Pointing to the unique historical situation, Krimmer notes that the Estonians, after gaining their independence in 1991, were able to design their government and administration basically from scratch.

“There was this feeling that now is the time that we can design our own country,” he says. The key politicians at the time were young technology enthusiasts and digital natives, so the young state relied on the Internet early on. As early as 1996, the then-president initiated a program to equip all schools with computers and connect them to the Internet.

“We need to basically transform the experience from Estonia to different contexts that have different needs.”
Robert Krimmer

In 2001, Estonia introduced the digital ID. Today, 88 percent of the population is online, more than in almost any other country, and Estonia is the only country in the world that even offers full-scale electronic voting.

Unlike in other countries, there has never been any significant opposition to the digitization of public life in Estonia. The main reason is that most citizens trust the state. “But how did the citizens come to trust the Estonian model? By being included early on,” says Krimmer. The citizens were involved every step along the way and thus learned to handle the new technology early on.

After all, it is not always easy, especially for older people, to use a computer and do one’s government business online. “A lot of effort goes into training people to work with digital IDs. Estonia is so small we can train everybody to use the Internet and electronic identity,” says Ralf-Martin Soe, counselor to the Minister of Information Technology and a colleague of Anna Piperal’s.

He also mentions another of Estonia’s advantages that cannot be transferred to other European countries: the country’s small size.
“In micro-countries like Estonia, effectively everyone knows everybody,” says Soe. “It's a small community, so if you make stupid decisions, you will be ashamed for a long time.”

A blackboard inside the Mektory Marc Beckmann / Ostkreuz

Anna Piperal believes that the transparency of the government, too, strengthens the citizens’ trust: “Estonia as a country is opening the data it is collecting about the people. It's available, that's why we trust them.” All citizens can check online what personal data the government collects about them. This even applies to sensitive information such as illness and health: “You have your medical files online from different hospitals. And you can access all the files online,” says Piperal.
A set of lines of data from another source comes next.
@[simp] theorem encSA_rb (m : BitVec 6) (d a b : Reg) (f : BitVec 11) :
    Fld.rb (encSA m d a b f) = b := by
  apply BitVec.eq_of_getLsbD_eq
  intro i h
  simp only [Fld.rb, encSA, bits, BitVec.getLsbD_extractLsb', BitVec.getLsbD_append]
  grind

@[simp] theorem encSA_fn11 (m : BitVec 6) (d a b : Reg) (f : BitVec 11) :
    Fld.fn11 (encSA m d a b f) = f := by
  apply BitVec.eq_of_getLsbD_eq
  intro i h
  simp only [Fld.fn11, encSA, bits, BitVec.getLsbD_extractLsb', BitVec.getLsbD_append]
  grind


@[simp] theorem encSI_major (m : BitVec 6) (d a : Reg) (j : BitVec 16) :
    Fld.major (encSI m d a j) = m := by
  apply BitVec.eq_of_getLsbD_eq
  intro i h
  simp only [Fld.major, encSI, bits, BitVec.getLsbD_extractLsb', BitVec.getLsbD_append]
  grind

@[simp] theorem encSI_rd (m : BitVec 6) (d a : Reg) (j : BitVec 16) :
    Fld.rd (encSI m d a j) = d := by
  apply BitVec.eq_of_getLsbD_eq
  intro i h
  simp only [Fld.rd, encSI, bits, BitVec.getLsbD_extractLsb', BitVec.getLsbD_append]
  grind

@[simp] theorem encSI_ra (m : BitVec 6) (d a : Reg) (j : BitVec 16) :
    Fld.ra (encSI m d a j) = a := by
  apply BitVec.eq_of_getLsbD_eq
  intro i h
  simp only [Fld.ra, encSI, bits, BitVec.getLsbD_extractLsb', BitVec.getLsbD_append]
  grind

@[simp] theorem encSI_imm (m : BitVec 6) (d a : Reg) (j : BitVec 16) :
    Fld.imm (encSI m d a j) = j := by
  apply BitVec.eq_of_getLsbD_eq
  intro i h
  simp only [Fld.imm, encSI, bits, BitVec.getLsbD_extractLsb', BitVec.getLsbD_append]
  grind

@[simp] theorem encSI_low (m : BitVec 6) (d a : Reg) (p : BitVec 6) (q r : BitVec 2) (n : BitVec 6) :
    bits (encSI m d a (p ++ q ++ r ++ n)) 0 6 = n := by
  apply BitVec.eq_of_getLsbD_eq
  intro i h
  simp only [encSI, bits, BitVec.getLsbD_extractLsb', BitVec.getLsbD_append]
  grind

@[simp] theorem encSI_select (m : BitVec 6) (d a : Reg) (p : BitVec 6) (q r : BitVec 2) (n : BitVec 6) :
    bits (encSI m d a (p ++ q ++ r ++ n)) 8 2 = q := by
  apply BitVec.eq_of_getLsbD_eq
  intro i h
  simp only [encSI, bits, BitVec.getLsbD_extractLsb', BitVec.getLsbD_append]
  grind

@[simp] theorem encSI_top (m : BitVec 6) (d a : Reg) (p : BitVec 6) (q r : BitVec 2) (n : BitVec 6) :
    bits (encSI m d a (p ++ q ++ r ++ n)) 10 6 = p := by
  apply BitVec.eq_of_getLsbD_eq
  intro i h
  simp only [encSI, bits, BitVec.getLsbD_extractLsb', BitVec.getLsbD_append]
  grind

@[simp] theorem encSI_mid (m : BitVec 6) (d a : Reg) (p : BitVec 6) (q r : BitVec 2) (n : BitVec 6) :
    bits (encSI m d a (p ++ q ++ r ++ n)) 6 2 = r := by
  apply BitVec.eq_of_getLsbD_eq
  intro i h
  simp only [encSI, bits, BitVec.getLsbD_extractLsb', BitVec.getLsbD_append]
  grind

@[simp] theorem encSJ_major (m : BitVec 6) (o : BitVec 26) :
    Fld.major (encSJ m o) = m := by
  apply BitVec.eq_of_getLsbD_eq
  intro i h
  simp only [Fld.major, encSJ, bits, BitVec.getLsbD_extractLsb', BitVec.getLsbD_append]
  grind

@[simp] theorem encSJ_off (m : BitVec 6) (o : BitVec 26) :
    bits (encSJ m o) 0 26 = o := by
  apply BitVec.eq_of_getLsbD_eq
  intro i h
  simp only [encSJ, bits, BitVec.getLsbD_extractLsb', BitVec.getLsbD_append]
  grind

@[simp] theorem encSE_major (m : BitVec 6) (d a b : Reg) (p : Pen) (f : BitVec 8) :
    Fld.major (encSE m d a b p f) = m := by
  apply BitVec.eq_of_getLsbD_eq
  intro i h
  simp only [Fld.major, encSE, bits, BitVec.getLsbD_extractLsb', BitVec.getLsbD_append]
  grind

@[simp] theorem encSE_rd (m : BitVec 6) (d a b : Reg) (p : Pen) (f : BitVec 8) :
    Fld.rd (encSE m d a b p f) = d := by
  apply BitVec.eq_of_getLsbD_eq
  intro i h
  simp only [Fld.rd, encSE, bits, BitVec.getLsbD_extractLsb', BitVec.getLsbD_append]
  grind

@[simp] theorem encSE_ra (m : BitVec 6) (d a b : Reg) (p : Pen) (f : BitVec 8) :
    Fld.ra (encSE m d a b p f) = a := by
  apply BitVec.eq_of_getLsbD_eq
  intro i h
  simp only [Fld.ra, encSE, bits, BitVec.getLsbD_extractLsb', BitVec.getLsbD_append]
  grind

@[simp] theorem encSE_rb (m : BitVec 6) (d a b : Reg) (p : Pen) (f : BitVec 8) :
    Fld.rb (encSE m d a b p f) = b := by
  apply BitVec.eq_of_getLsbD_eq
  intro i h
  simp only [Fld.rb, encSE, bits, BitVec.getLsbD_extractLsb', BitVec.getLsbD_append]
  grind

@[simp] theorem encSE_pn (m : BitVec 6) (d a b : Reg) (p : Pen) (f : BitVec 8) :
    Fld.pn (encSE m d a b p f) = p := by
  apply BitVec.eq_of_getLsbD_eq
  intro i h
  simp only [Fld.pn, encSE, bits, BitVec.getLsbD_extractLsb', BitVec.getLsbD_append]
  grind

@[simp] theorem encSE_fn8 (m : BitVec 6) (d a b : Reg) (p : Pen) (f : BitVec 8) :
    Fld.fn8 (encSE m d a b p f) = f := by
  apply BitVec.eq_of_getLsbD_eq
  intro i h
  simp only [Fld.fn8, encSE, bits, BitVec.getLsbD_extractLsb', BitVec.getLsbD_append]
  grind

@[simp] theorem encSE_kind (m : BitVec 6) (d a b : Reg) (p : Pen) (g : BitVec 2) (o t : BitVec 3) :
    bits (encSE m d a b p (g ++ o ++ t)) 3 3 = o := by
  apply BitVec.eq_of_getLsbD_eq
  intro i h
  simp only [encSE, bits, BitVec.getLsbD_extractLsb', BitVec.getLsbD_append]
  grind

@[simp] theorem encSE_type (m : BitVec 6) (d a b : Reg) (p : Pen) (g : BitVec 2) (o t : BitVec 3) :
    bits (encSE m d a b p (g ++ o ++ t)) 0 3 = t := by
  apply BitVec.eq_of_getLsbD_eq
  intro i h
  simp only [encSE, bits, BitVec.getLsbD_extractLsb', BitVec.getLsbD_append]
  grind

@[simp] theorem encOp_dst (co : BitVec 10) (d a b c t r : BitVec 3) (s : BitVec 1) (m : BitVec 3) :
    OpF.dst (encOp co d a b c t r s m) = d := by
  apply BitVec.eq_of_getLsbD_eq
  intro i h
  simp only [OpF.dst, encOp, bits, BitVec.getLsbD_extractLsb', BitVec.getLsbD_append]
  grind

@[simp] theorem encOp_srcA (co : BitVec 10) (d a b c t r : BitVec 3) (s : BitVec 1) (m : BitVec 3) :
    OpF.srcA (encOp co d a b c t r s m) = a := by
  apply BitVec.eq_of_getLsbD_eq
  intro i h
  simp only [OpF.srcA, encOp, bits, BitVec.getLsbD_extractLsb', BitVec.getLsbD_append]
  grind

@[simp] theorem encOp_srcB (co : BitVec 10) (d a b c t r : BitVec 3) (s : BitVec 1) (m : BitVec 3) :
    OpF.srcB (encOp co d a b c t r s m) = b := by
  apply BitVec.eq_of_getLsbD_eq
  intro i h
  simp only [OpF.srcB, encOp, bits, BitVec.getLsbD_extractLsb', BitVec.getLsbD_append]
  grind

@[simp] theorem encOp_srcC (co : BitVec 10) (d a b c t r : BitVec 3) (s : BitVec 1) (m : BitVec 3) :
    OpF.srcC (encOp co d a b c t r s m) = c := by
  apply BitVec.eq_of_getLsbD_eq
  intro i h
  simp only [OpF.srcC, encOp, bits, BitVec.getLsbD_extractLsb', BitVec.getLsbD_append]
  grind

@[simp] theorem encOp_ty (co : BitVec 10) (d a b c t r : BitVec 3) (s : BitVec 1) (m : BitVec 3) :
    OpF.ty (encOp co d a b c t r s m) = t := by
  apply BitVec.eq_of_getLsbD_eq
  intro i h
  simp only [OpF.ty, encOp, bits, BitVec.getLsbD_extractLsb', BitVec.getLsbD_append]
  grind

@[simp] theorem encOp_rnd (co : BitVec 10) (d a b c t r : BitVec 3) (s : BitVec 1) (m : BitVec 3) :
    OpF.rnd (encOp co d a b c t r s m) = r := by
  apply BitVec.eq_of_getLsbD_eq
  intro i h
  simp only [OpF.rnd, encOp, bits, BitVec.getLsbD_extractLsb', BitVec.getLsbD_append]
  grind

@[simp] theorem encOp_sat (co : BitVec 10) (d a b c t r : BitVec 3) (s : BitVec 1) (m : BitVec 3) :
    OpF.sat (encOp co d a b c t r s m) = s := by
  apply BitVec.eq_of_getLsbD_eq
  intro i h
  simp only [OpF.sat, encOp, bits, BitVec.getLsbD_extractLsb', BitVec.getLsbD_append]
  grind

@[simp] theorem encOp_mod (co : BitVec 10) (d a b c t r : BitVec 3) (s : BitVec 1) (m : BitVec 3) :
    OpF.mod (encOp co d a b c t r s m) = m := by
  apply BitVec.eq_of_getLsbD_eq
  intro i h
  simp only [OpF.mod, encOp, bits, BitVec.getLsbD_extractLsb', BitVec.getLsbD_append]
  grind

@[simp] theorem encOp_class (co : BitVec 10) (d a b c t r : BitVec 3) (s : BitVec 1) (m : BitVec 3) :
    bits (encOp co d a b c t r s m) 29 3 = bits co 7 3 := by
  apply BitVec.eq_of_getLsbD_eq
  intro i h
  simp only [encOp, bits, BitVec.getLsbD_extractLsb', BitVec.getLsbD_append]
  grind

@[simp] theorem encOp_code (co : BitVec 10) (d a b c t r : BitVec 3) (s : BitVec 1) (m : BitVec 3) :
    bits (encOp co d a b c t r s m) 22 7 = bits co 0 7 := by
  apply BitVec.eq_of_getLsbD_eq
  intro i h
  simp only [encOp, bits, BitVec.getLsbD_extractLsb', BitVec.getLsbD_append]
  grind

@[simp] theorem encMx_class (co : BitVec 7) (a : BitVec 6) (g h w : BitVec 4) (n b z c k : BitVec 1) :
    bits (encMx co a g h w n b z c k) 29 3 = bits co 4 3 := by
  apply BitVec.eq_of_getLsbD_eq
  intro i h
  simp only [encMx, bits, BitVec.getLsbD_extractLsb', BitVec.getLsbD_append]
  grind

@[simp] theorem encMx_code (co : BitVec 7) (a : BitVec 6) (g h w : BitVec 4) (n b z c k : BitVec 1) :
    bits (encMx co a g h w n b z c k) 25 4 = bits co 0 4 := by
  apply BitVec.eq_of_getLsbD_eq
  intro i h
  simp only [encMx, bits, BitVec.getLsbD_extractLsb', BitVec.getLsbD_append]
  grind

@[simp] theorem encMx_a (co : BitVec 7) (a : BitVec 6) (g h w : BitVec 4) (n b z c k : BitVec 1) :
    bits (encMx co a g h w n b z c k) 19 6 = a := by
  apply BitVec.eq_of_getLsbD_eq
  intro i h
  simp only [encMx, bits, BitVec.getLsbD_extractLsb', BitVec.getLsbD_append]
  grind

@[simp] theorem encMx_g (co : BitVec 7) (a : BitVec 6) (g h w : BitVec 4) (n b z c k : BitVec 1) :
    bits (encMx co a g h w n b z c k) 15 4 = g := by
  apply BitVec.eq_of_getLsbD_eq
  intro i h
  simp only [encMx, bits, BitVec.getLsbD_extractLsb', BitVec.getLsbD_append]
  grind

@[simp] theorem encMx_h (co : BitVec 7) (a : BitVec 6) (g h w : BitVec 4) (n b z c k : BitVec 1) :
    bits (encMx co a g h w n b z c k) 11 4 = h := by
  apply BitVec.eq_of_getLsbD_eq
  intro i h
  simp only [encMx, bits, BitVec.getLsbD_extractLsb', BitVec.getLsbD_append]
  grind

@[simp] theorem encMx_w (co : BitVec 7) (a : BitVec 6) (g h w : BitVec 4) (n b z c k : BitVec 1) :
    bits (encMx co a g h w n b z c k) 7 4 = w := by
  apply BitVec.eq_of_getLsbD_eq
  intro i h
  simp only [encMx, bits, BitVec.getLsbD_extractLsb', BitVec.getLsbD_append]
  grind

@[simp] theorem encMx_n (co : BitVec 7) (a : BitVec 6) (g h w : BitVec 4) (n b z c k : BitVec 1) :
    bits (encMx co a g h w n b z c k) 6 1 = n := by
  apply BitVec.eq_of_getLsbD_eq
  intro i h
  simp only [encMx, bits, BitVec.getLsbD_extractLsb', BitVec.getLsbD_append]
  grind

@[simp] theorem encMx_b (co : BitVec 7) (a : BitVec 6) (g h w : BitVec 4) (n b z c k : BitVec 1) :
    bits (encMx co a g h w n b z c k) 5 1 = b := by
  apply BitVec.eq_of_getLsbD_eq
  intro i h
  simp only [encMx, bits, BitVec.getLsbD_extractLsb', BitVec.getLsbD_append]
  grind

@[simp] theorem encMx_z (co : BitVec 7) (a : BitVec 6) (g h w : BitVec 4) (n b z c k : BitVec 1) :
    bits (encMx co a g h w n b z c k) 4 1 = z := by
  apply BitVec.eq_of_getLsbD_eq
  intro i h
  simp only [encMx, bits, BitVec.getLsbD_extractLsb', BitVec.getLsbD_append]
  grind

@[simp] theorem encMx_c (co : BitVec 7) (a : BitVec 6) (g h w : BitVec 4) (n b z c k : BitVec 1) :
    bits (encMx co a g h w n b z c k) 3 1 = c := by
  apply BitVec.eq_of_getLsbD_eq
  intro i h
  simp only [encMx, bits, BitVec.getLsbD_extractLsb', BitVec.getLsbD_append]
  grind

@[simp] theorem encMx_k (co : BitVec 7) (a : BitVec 6) (g h w : BitVec 4) (n b z c k : BitVec 1) :
    bits (encMx co a g h w n b z c k) 2 1 = k := by
  apply BitVec.eq_of_getLsbD_eq
  intro i h
  simp only [encMx, bits, BitVec.getLsbD_extractLsb', BitVec.getLsbD_append]
  grind

@[simp] theorem encMx_low (co : BitVec 7) (a : BitVec 6) (g h w : BitVec 4) (n b z c k : BitVec 1) :
    bits (encMx co a g h w n b z c k) 0 2 = 0 := by
  apply BitVec.eq_of_getLsbD_eq
  intro i h
  simp only [encMx, bits, BitVec.getLsbD_extractLsb', BitVec.getLsbD_append]
  grind

@[simp] theorem encSw_kind (k : BitVec 4) (x o q n : BitVec 3) :
    bits (encSw k x o q n) 12 4 = k := by
  apply BitVec.eq_of_getLsbD_eq
  intro i h
  simp only [encSw, bits, BitVec.getLsbD_extractLsb', BitVec.getLsbD_append]
  grind

@[simp] theorem encSw_in (k : BitVec 4) (x o q n : BitVec 3) :
    bits (encSw k x o q n) 9 3 = x := by
  apply BitVec.eq_of_getLsbD_eq
  intro i h
  simp only [encSw, bits, BitVec.getLsbD_extractLsb', BitVec.getLsbD_append]
  grind

@[simp] theorem encSw_out (k : BitVec 4) (x o q n : BitVec 3) :
    bits (encSw k x o q n) 6 3 = o := by
  apply BitVec.eq_of_getLsbD_eq
  intro i h
  simp only [encSw, bits, BitVec.getLsbD_extractLsb', BitVec.getLsbD_append]
  grind
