/-- LaunchesRunAndComplete: a record that is accepted: version 1, one cohort, its tables at virtual 0x200 and 0x300. -/
theorem test_record : let r : List Word := [0x0001004001210001, 0x1000, 0x77, 0x200, 0x300, 0, 0x22, 1, 0, 0, 0, 0, 0, 0, 0, 0]
    let tables : List (Nat × Nat) := [(0x20000, 0x21001), (0x21000, 0x22001), (0x22000, 0x23001), (0x23000, 0x10001)]
    let t := tableState Core.reset; let w := [queueWords.headD 0, nthD queueWords 1 0, nthD queueWords 2 0, nthD queueWords 3 0]
    let s := { t with
      ctxs := [(0, { ctxAt t 0 with root := 0x20000, nblk := 24 })], launches := []
      queues := [(5, { en := true, desc := w, head := 4, seen := 0, woken := some 6, deficit := 0 })]
      mem := memWrite (tables.foldl (fun (m : Mem) (e : Nat × Nat) => memWrite m e.1 (leBytes 8 e.2)) t.mem) 0x70200
        (r.flatMap fun x => leBytes 8 x.toNat) }
    let u := readTables (setQueue s 5 { queueAt s 5 with head := 5 }) 0x20000 r
    qBase w + 128 * 4 = 0x70200 ∧ wordsOf 16 (memRead s.mem 0x70200 128) = r ∧ recordOk r = true ∧ pendingOf s 5 < 4096 ∧
    lNthr r ≤ min 4096 (262144 / (8 * lLive r)) ∧ (ctxAt s (qCtx w)).st ≠ .free ∧ neverFits r 24 = false ∧ lNdep r = 0 ∧
    (ctxAt s (qCtx w)).root = 0x20000 ∧ u.2 = some (List.replicate 8 0, List.replicate 16 0, List.replicate 16 0) ∧
    (after (.queueRecordCopy 5) s).launches.map (·.st) = [.pending] := by decide +kernel

/-- LaunchesRunAndComplete: the retiring core's store has performed, and the core notes the launch it leaves. -/
theorem test_retire : let done := { coreOf [] with seq := { seqOf [] with st := .done } }; let r := launchState someLaunch done false
    (cur r).prev = none ∧ (cur r).coh = some someCohort ∧ (cur r).unstored = none ∧ r.launches = [someLaunch] ∧
    someLaunch.id = someCohort.launch ∧ someCohort.fatal = false ∧ (cur r).saving = false ∧
    (cur (after .cohortRetire r)).left = some 1 := by decide +kernel

/-- ContextsSaveAndRestore: context 1 in RESTORING with one saved core `v`, whose area at 0x40000000 holds `m`; bytes `bad` have
an error. -/
def restoring (v : SavedCore) (m : List Byte) (bad : List Nat) (rec1 : List Word) : State :=
  let t := tableState Core.reset
  { t with launches := [{ newOne 1 1 1 with st := .running, cores := [3], live := 1 }], badMem := bad
           ctxs := [(1, { Ctx.reset with st := .restoring, save := 0x40000000, saved := [v] })]
           mem := memWrite (memWrite t.mem 0x60040 (rec1.flatMap fun w => leBytes 8 w.toNat)) (blockBase 0x40000000 0 + 0x40000) m
           lu := { t.lu with picked := [(2, (1, true))] } }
The Estonians’ trust in e-government was put to the test in early September when it became known that the digital ID chips were not secure and could be compromised by hackers. The problem affected 750,000 IDs – that is, more than half of the population. The government responded quickly, locked the online function of the affected IDs and, within a few weeks, released new software for updating the IDs’ security certificates.

But even massive security problems such as these do not undermine the Estonian IT experts’ trust in e-government. “The ID breach is a good lesson for us. We have to continuously develop the technology,” says Ralf-Martin Soe.

And this is why Estonians continue to work in innovation centers and creative labs such as the Mektory on how to further drive digitization. “We try to achieve zero bureaucracy,” says Anna Piperal, formulating a goal that is to be realized through “invisible services” – systems that think for themselves. She gives an example to explain what that means: “When a women has a baby, she could get parental aid at once. There would be no need for her to apply.”